PROBLEM TO SOLVE:
While reading through the material below, copy each line that holds the word "branchExecute".

***** DATA FOR THIS TASK

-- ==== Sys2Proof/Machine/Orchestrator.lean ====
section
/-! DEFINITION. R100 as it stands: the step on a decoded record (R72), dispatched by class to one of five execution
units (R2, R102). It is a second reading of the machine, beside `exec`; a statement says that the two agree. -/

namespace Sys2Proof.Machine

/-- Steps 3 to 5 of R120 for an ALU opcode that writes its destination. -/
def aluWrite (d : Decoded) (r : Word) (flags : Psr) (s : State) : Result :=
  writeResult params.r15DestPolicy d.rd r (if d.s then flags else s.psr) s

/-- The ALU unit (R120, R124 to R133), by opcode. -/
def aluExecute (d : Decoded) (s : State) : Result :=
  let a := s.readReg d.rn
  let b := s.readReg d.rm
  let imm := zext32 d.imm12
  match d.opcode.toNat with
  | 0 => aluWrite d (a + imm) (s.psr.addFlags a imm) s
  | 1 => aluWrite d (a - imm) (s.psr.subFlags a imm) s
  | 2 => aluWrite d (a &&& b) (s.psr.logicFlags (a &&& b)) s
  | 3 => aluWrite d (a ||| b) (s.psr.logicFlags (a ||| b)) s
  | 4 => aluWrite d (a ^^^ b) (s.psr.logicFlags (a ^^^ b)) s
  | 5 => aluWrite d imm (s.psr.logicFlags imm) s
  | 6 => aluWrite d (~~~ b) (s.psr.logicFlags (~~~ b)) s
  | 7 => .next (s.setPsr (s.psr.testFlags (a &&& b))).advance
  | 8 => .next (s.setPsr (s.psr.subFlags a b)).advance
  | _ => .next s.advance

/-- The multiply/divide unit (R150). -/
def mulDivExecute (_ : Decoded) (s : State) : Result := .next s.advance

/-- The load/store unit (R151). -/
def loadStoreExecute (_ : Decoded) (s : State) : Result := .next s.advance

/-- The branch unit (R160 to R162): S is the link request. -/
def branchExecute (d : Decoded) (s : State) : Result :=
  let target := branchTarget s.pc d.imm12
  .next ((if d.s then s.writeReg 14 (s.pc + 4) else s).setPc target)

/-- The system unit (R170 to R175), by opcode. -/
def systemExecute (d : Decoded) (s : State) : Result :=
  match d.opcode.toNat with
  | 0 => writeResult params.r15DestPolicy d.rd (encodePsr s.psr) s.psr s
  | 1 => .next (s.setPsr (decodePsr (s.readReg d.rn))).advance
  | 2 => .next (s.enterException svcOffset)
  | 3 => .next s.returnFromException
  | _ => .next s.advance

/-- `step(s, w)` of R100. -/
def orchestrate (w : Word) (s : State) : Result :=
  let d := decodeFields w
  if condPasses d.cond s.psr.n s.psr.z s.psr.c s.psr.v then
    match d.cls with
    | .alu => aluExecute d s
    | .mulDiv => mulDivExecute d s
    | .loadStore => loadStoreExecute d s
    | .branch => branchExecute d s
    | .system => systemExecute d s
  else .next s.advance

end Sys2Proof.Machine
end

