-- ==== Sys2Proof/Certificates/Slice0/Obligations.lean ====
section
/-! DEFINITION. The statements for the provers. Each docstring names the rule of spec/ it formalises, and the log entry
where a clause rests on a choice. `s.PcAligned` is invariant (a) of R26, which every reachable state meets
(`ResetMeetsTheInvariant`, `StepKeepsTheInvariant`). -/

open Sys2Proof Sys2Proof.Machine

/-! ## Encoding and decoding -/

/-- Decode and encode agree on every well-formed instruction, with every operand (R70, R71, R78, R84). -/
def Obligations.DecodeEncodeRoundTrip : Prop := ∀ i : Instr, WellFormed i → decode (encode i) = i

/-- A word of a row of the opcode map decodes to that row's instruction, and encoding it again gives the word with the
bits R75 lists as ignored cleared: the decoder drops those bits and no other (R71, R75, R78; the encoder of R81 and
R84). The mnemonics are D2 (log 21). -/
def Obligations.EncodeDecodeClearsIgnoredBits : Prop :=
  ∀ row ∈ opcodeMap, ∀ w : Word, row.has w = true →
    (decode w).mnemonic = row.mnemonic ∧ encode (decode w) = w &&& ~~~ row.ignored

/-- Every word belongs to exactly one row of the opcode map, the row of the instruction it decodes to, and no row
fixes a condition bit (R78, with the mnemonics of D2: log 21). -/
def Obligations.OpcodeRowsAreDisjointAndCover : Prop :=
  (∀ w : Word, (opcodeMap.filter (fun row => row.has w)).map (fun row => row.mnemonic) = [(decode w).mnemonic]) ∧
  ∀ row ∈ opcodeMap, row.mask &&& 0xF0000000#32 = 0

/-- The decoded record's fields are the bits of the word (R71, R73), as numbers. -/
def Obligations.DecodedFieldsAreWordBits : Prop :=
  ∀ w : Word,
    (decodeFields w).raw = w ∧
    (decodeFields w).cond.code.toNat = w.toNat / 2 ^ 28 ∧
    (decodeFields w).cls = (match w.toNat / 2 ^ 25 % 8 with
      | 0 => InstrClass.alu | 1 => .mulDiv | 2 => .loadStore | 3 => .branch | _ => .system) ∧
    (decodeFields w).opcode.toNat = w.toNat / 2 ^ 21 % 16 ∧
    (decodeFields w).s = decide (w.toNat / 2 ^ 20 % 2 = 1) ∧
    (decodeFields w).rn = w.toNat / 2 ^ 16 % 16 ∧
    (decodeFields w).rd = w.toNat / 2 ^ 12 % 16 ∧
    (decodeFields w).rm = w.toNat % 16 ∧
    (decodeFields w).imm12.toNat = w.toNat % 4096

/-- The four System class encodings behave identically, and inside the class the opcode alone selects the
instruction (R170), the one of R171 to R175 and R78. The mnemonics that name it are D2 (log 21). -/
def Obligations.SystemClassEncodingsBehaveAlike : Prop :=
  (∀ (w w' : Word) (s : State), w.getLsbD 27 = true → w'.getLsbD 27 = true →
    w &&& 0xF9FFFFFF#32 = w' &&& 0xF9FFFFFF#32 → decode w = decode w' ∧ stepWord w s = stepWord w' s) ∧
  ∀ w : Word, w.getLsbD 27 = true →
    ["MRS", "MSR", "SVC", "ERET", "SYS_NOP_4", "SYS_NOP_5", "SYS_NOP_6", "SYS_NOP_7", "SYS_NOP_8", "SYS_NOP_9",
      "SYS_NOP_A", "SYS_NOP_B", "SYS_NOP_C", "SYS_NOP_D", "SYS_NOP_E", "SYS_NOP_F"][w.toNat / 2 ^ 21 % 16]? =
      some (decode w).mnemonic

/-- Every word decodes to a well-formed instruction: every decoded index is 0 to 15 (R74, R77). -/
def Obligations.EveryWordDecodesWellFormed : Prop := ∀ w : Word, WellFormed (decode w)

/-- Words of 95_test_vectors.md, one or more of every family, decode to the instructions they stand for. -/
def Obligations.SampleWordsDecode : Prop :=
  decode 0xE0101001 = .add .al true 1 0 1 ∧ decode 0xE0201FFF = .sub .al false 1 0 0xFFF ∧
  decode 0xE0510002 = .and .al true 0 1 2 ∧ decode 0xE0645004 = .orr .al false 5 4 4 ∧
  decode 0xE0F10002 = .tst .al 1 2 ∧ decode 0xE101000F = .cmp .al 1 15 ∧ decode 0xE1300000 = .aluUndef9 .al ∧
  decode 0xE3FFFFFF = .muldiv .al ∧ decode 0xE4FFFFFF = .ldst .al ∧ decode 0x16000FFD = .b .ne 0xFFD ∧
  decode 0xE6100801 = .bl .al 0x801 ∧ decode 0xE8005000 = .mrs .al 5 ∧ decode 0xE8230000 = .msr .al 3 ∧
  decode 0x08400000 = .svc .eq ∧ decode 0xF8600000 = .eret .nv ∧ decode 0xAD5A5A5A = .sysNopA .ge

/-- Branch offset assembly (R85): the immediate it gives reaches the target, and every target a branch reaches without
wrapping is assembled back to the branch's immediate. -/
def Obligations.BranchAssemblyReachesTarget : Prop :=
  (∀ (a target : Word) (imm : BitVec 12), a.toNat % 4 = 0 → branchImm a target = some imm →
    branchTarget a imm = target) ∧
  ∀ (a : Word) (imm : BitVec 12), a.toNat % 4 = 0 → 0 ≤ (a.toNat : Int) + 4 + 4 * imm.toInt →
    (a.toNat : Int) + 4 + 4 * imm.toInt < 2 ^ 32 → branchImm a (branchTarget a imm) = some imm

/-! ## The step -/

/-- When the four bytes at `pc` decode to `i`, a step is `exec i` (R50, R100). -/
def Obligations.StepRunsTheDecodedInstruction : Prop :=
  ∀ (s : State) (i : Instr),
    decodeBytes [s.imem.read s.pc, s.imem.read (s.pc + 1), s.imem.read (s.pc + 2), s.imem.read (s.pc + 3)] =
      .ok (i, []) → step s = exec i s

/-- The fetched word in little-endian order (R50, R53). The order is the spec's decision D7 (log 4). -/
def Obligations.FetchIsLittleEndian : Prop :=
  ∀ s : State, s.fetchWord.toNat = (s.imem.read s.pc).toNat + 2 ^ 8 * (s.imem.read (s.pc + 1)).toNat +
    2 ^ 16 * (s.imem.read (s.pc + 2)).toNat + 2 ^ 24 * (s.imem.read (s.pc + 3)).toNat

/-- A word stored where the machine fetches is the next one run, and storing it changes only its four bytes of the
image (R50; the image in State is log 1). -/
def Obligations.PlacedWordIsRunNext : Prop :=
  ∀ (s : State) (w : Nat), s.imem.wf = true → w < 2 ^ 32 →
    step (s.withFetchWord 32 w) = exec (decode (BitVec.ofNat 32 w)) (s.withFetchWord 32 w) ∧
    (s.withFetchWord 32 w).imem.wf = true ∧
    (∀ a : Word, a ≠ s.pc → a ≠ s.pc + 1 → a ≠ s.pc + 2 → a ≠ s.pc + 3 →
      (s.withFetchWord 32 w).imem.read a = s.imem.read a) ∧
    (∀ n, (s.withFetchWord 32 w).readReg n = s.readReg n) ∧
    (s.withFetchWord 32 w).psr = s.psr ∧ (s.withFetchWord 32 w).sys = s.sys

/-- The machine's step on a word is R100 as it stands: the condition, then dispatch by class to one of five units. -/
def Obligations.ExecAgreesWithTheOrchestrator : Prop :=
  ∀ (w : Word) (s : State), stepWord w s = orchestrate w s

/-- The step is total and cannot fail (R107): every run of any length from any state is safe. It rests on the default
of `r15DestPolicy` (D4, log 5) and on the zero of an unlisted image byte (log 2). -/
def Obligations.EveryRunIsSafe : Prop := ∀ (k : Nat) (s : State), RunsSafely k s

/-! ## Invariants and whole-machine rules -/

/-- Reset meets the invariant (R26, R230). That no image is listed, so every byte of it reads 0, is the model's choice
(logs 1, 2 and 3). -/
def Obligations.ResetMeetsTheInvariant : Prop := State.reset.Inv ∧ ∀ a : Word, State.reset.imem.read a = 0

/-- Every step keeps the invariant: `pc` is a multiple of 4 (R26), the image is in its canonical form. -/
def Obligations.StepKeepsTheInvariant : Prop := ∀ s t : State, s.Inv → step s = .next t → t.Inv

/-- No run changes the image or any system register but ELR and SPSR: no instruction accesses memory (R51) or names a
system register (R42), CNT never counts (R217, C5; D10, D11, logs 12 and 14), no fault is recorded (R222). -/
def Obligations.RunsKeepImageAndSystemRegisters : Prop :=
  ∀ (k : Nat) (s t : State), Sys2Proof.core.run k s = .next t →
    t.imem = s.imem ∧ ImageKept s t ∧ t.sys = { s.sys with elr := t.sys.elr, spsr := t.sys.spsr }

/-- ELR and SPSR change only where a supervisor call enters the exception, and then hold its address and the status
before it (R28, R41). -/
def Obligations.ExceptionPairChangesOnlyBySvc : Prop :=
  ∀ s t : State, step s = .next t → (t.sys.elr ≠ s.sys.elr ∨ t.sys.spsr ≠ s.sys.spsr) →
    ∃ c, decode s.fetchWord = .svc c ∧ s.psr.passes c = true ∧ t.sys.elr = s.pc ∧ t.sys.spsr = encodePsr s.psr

**********

FINISHED EXERCISE:
def branchExecute (d : Decoded) (s : State) : Result :=
    | .branch => branchExecute d s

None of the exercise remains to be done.